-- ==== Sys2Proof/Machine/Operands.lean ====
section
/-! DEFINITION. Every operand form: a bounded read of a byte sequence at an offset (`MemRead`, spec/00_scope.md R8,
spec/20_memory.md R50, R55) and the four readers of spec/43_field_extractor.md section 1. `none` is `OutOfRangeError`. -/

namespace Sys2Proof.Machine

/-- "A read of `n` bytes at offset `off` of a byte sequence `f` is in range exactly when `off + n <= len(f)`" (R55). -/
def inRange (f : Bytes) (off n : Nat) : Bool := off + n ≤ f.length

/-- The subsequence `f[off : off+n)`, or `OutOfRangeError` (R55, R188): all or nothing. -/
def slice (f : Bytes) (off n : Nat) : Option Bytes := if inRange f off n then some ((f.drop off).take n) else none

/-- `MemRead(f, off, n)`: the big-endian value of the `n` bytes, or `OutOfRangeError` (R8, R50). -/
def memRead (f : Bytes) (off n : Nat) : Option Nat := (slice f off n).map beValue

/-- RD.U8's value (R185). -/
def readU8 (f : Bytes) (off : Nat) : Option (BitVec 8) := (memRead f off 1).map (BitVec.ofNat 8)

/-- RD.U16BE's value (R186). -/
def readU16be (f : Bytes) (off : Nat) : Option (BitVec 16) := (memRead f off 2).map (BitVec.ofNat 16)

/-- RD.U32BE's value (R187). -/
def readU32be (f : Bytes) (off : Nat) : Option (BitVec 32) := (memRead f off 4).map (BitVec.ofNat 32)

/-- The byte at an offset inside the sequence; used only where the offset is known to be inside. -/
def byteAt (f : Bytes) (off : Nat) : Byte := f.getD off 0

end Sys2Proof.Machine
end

○ ○ ○

Search the material for the word "OutOfRangeError" and copy each line where it occurs.

spec/20_memory.md R50, R55) and the four readers of spec/43_field_extractor.md section 1. `none` is `OutOfRangeError`. -/
/-- The subsequence `f[off : off+n)`, or `OutOfRangeError` (R55, R188): all or nothing. -/
/-- `MemRead(f, off, n)`: the big-endian value of the `n` bytes, or `OutOfRangeError` (R8, R50). -/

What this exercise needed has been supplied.